- RECORD SET:
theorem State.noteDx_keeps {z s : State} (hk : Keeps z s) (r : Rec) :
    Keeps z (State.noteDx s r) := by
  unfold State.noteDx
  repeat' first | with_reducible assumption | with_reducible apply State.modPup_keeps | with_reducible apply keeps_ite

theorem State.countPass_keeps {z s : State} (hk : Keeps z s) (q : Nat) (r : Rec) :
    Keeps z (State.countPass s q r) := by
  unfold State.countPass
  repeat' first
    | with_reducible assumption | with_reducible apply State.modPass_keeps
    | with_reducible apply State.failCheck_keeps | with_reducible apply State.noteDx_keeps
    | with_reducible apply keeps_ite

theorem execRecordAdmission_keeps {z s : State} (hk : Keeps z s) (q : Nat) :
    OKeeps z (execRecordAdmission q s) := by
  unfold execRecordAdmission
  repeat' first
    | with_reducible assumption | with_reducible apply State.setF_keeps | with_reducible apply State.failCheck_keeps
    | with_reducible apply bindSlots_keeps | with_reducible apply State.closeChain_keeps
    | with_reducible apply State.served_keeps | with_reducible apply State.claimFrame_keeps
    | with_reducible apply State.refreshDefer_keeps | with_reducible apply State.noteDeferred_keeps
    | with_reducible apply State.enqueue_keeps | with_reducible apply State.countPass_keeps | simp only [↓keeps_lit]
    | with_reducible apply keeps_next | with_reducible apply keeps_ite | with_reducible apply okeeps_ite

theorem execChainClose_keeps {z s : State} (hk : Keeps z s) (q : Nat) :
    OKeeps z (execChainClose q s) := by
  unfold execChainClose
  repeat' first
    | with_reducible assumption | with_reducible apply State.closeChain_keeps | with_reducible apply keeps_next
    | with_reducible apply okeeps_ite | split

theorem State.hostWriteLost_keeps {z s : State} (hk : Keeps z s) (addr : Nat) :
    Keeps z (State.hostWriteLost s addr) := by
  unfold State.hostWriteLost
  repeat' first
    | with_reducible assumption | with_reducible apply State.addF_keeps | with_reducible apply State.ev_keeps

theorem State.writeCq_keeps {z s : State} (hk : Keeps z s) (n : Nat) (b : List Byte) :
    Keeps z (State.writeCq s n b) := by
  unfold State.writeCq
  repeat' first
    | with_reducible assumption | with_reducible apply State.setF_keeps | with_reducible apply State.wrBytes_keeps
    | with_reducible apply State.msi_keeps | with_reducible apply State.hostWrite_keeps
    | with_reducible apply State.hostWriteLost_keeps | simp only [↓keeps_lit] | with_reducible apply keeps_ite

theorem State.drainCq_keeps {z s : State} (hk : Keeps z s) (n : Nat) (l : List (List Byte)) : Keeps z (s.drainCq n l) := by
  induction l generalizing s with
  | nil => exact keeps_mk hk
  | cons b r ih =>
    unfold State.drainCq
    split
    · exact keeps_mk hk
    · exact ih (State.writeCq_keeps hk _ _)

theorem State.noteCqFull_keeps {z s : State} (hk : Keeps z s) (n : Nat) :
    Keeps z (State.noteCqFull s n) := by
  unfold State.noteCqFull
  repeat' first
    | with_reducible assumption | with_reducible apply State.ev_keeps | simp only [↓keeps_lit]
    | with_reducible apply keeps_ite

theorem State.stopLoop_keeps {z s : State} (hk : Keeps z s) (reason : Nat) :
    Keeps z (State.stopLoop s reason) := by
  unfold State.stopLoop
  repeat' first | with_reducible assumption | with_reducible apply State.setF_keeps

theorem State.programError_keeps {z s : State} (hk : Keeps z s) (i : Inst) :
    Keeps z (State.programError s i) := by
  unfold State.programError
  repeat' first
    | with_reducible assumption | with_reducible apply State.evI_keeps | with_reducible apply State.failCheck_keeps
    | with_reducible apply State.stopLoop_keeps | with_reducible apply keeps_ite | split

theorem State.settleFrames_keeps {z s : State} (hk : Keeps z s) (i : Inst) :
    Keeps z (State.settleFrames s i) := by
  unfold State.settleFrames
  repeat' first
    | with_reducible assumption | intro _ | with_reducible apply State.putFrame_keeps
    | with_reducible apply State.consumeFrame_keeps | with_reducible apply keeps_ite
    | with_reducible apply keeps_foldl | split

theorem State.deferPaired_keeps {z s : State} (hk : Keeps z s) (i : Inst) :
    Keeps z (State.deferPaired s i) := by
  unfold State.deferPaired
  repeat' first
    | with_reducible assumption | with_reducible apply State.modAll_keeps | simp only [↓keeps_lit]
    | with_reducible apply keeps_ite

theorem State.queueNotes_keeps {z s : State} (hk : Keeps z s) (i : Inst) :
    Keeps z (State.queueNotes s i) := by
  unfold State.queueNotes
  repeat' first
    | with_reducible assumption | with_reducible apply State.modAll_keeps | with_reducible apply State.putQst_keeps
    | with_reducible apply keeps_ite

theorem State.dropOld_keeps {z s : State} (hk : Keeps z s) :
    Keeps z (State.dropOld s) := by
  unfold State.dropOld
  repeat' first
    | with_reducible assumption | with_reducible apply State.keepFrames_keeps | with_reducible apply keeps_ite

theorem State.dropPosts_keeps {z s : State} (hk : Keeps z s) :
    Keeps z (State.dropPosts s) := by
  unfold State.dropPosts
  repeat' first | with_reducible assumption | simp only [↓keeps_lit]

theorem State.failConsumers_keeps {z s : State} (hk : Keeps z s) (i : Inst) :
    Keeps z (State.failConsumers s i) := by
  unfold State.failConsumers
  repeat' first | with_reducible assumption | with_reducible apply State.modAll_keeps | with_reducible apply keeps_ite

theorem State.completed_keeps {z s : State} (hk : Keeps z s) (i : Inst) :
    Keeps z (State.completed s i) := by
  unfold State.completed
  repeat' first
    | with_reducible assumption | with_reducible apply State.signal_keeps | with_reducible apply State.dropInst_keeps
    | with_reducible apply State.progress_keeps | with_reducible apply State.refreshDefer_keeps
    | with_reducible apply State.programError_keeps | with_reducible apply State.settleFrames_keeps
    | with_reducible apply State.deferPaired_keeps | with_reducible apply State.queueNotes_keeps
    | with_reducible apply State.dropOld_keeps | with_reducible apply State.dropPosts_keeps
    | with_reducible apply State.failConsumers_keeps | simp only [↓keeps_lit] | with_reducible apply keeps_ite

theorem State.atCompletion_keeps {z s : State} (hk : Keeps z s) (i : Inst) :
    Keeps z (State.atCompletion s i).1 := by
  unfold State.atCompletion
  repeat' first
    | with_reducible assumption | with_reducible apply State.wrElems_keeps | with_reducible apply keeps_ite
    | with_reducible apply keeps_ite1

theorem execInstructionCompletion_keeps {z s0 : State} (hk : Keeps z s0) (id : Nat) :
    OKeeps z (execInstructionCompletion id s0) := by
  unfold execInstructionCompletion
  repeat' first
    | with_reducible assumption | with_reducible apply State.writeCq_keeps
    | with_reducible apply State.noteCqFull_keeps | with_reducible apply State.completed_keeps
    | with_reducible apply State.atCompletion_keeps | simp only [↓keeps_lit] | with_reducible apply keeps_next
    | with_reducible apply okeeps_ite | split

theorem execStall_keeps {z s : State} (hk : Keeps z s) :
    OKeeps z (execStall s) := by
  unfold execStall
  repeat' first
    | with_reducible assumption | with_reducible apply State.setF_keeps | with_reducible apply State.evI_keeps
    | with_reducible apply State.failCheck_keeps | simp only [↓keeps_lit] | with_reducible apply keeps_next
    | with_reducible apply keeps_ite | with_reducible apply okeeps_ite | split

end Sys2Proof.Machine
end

- WORK TO BE COMPLETED:
Transcribe the records above exactly, beginning at the line that contains "unfold execInstructionCompletion" and ending with the line that contains "with_reducible apply State.completed_keeps", both included, and nothing else.

- RESULT OF THE EXERCISE:
  unfold execInstructionCompletion
  repeat' first
    | with_reducible assumption | with_reducible apply State.writeCq_keeps
    | with_reducible apply State.noteCqFull_keeps | with_reducible apply State.completed_keeps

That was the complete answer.